▶ _Data to process_
+++
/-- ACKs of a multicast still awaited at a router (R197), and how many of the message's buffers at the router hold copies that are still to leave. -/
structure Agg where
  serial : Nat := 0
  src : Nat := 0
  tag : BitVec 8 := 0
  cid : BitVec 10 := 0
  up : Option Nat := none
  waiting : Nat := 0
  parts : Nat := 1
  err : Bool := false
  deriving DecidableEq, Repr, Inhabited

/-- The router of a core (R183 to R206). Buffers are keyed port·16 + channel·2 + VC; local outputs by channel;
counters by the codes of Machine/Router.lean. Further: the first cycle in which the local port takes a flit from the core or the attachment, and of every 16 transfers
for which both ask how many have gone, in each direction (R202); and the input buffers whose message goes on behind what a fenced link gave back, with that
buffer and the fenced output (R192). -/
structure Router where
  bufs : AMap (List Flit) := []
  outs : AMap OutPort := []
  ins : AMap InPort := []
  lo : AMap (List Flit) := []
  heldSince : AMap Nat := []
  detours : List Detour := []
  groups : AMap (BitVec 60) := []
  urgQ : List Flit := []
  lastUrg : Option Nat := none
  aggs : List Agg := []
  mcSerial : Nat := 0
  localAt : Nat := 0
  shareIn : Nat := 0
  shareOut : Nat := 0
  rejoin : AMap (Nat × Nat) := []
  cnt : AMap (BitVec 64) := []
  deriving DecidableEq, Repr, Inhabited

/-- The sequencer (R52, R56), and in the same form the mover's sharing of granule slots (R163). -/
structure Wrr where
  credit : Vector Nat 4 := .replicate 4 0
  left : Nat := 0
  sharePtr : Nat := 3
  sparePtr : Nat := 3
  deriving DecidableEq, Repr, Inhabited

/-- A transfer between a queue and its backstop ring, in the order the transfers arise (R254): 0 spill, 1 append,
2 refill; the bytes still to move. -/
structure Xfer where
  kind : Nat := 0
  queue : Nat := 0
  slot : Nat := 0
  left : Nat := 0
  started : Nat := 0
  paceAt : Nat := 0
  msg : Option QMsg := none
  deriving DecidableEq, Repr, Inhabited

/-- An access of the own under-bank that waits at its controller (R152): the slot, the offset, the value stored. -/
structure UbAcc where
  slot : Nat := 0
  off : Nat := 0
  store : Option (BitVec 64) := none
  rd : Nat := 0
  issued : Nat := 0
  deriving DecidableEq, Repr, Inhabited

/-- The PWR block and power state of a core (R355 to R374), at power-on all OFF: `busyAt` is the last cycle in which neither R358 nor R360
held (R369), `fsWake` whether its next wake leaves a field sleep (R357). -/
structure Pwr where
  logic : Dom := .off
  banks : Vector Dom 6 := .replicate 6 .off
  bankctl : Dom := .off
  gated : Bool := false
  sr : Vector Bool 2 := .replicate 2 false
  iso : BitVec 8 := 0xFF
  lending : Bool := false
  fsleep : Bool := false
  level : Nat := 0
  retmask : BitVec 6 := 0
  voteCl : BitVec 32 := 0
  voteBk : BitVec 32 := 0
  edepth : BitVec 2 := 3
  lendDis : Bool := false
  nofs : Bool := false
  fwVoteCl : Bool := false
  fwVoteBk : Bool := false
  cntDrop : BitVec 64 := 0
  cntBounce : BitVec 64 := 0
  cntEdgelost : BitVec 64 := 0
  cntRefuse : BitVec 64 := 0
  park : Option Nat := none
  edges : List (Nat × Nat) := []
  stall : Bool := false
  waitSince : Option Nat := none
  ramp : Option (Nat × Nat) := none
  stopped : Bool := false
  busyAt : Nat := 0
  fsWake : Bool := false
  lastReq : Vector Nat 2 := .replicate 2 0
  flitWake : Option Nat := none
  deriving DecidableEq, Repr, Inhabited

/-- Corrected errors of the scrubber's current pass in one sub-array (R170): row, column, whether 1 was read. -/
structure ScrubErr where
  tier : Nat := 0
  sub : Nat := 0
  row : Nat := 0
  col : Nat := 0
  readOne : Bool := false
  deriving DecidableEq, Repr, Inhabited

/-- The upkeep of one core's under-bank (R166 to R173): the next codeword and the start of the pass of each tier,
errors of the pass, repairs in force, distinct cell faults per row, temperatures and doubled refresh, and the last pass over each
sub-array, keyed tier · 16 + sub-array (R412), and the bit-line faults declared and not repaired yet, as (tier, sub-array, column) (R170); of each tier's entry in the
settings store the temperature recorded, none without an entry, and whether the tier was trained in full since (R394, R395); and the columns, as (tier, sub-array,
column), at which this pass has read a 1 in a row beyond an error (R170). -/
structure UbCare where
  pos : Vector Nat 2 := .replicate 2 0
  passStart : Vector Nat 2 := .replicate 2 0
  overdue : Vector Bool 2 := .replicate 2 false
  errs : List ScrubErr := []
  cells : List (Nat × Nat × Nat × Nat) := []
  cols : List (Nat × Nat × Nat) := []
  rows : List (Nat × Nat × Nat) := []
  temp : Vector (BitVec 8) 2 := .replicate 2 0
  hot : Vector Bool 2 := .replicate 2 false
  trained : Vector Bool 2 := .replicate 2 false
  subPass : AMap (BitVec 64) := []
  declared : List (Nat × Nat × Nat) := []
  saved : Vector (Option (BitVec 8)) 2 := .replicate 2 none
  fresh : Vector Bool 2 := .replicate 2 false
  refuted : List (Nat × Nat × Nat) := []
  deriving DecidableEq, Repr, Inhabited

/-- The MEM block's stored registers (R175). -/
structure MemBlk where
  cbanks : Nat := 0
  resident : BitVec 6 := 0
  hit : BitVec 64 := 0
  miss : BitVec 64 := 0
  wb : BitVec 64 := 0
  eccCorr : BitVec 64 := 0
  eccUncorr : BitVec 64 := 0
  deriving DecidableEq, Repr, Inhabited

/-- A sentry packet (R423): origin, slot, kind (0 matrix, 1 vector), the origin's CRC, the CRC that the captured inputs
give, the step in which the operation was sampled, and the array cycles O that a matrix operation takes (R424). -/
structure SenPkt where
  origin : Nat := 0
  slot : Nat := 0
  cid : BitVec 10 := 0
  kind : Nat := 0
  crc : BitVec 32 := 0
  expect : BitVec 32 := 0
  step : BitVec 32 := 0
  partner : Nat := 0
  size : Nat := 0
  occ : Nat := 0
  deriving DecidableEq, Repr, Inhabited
+++
Check each line of the entries for the string "busyAt". Copy the lines that have it.

▶ _Response to this exercise_
/-- The PWR block and power state of a core (R355 to R374), at power-on all OFF: `busyAt` is the last cycle in which neither R358 nor R360
  busyAt : Nat := 0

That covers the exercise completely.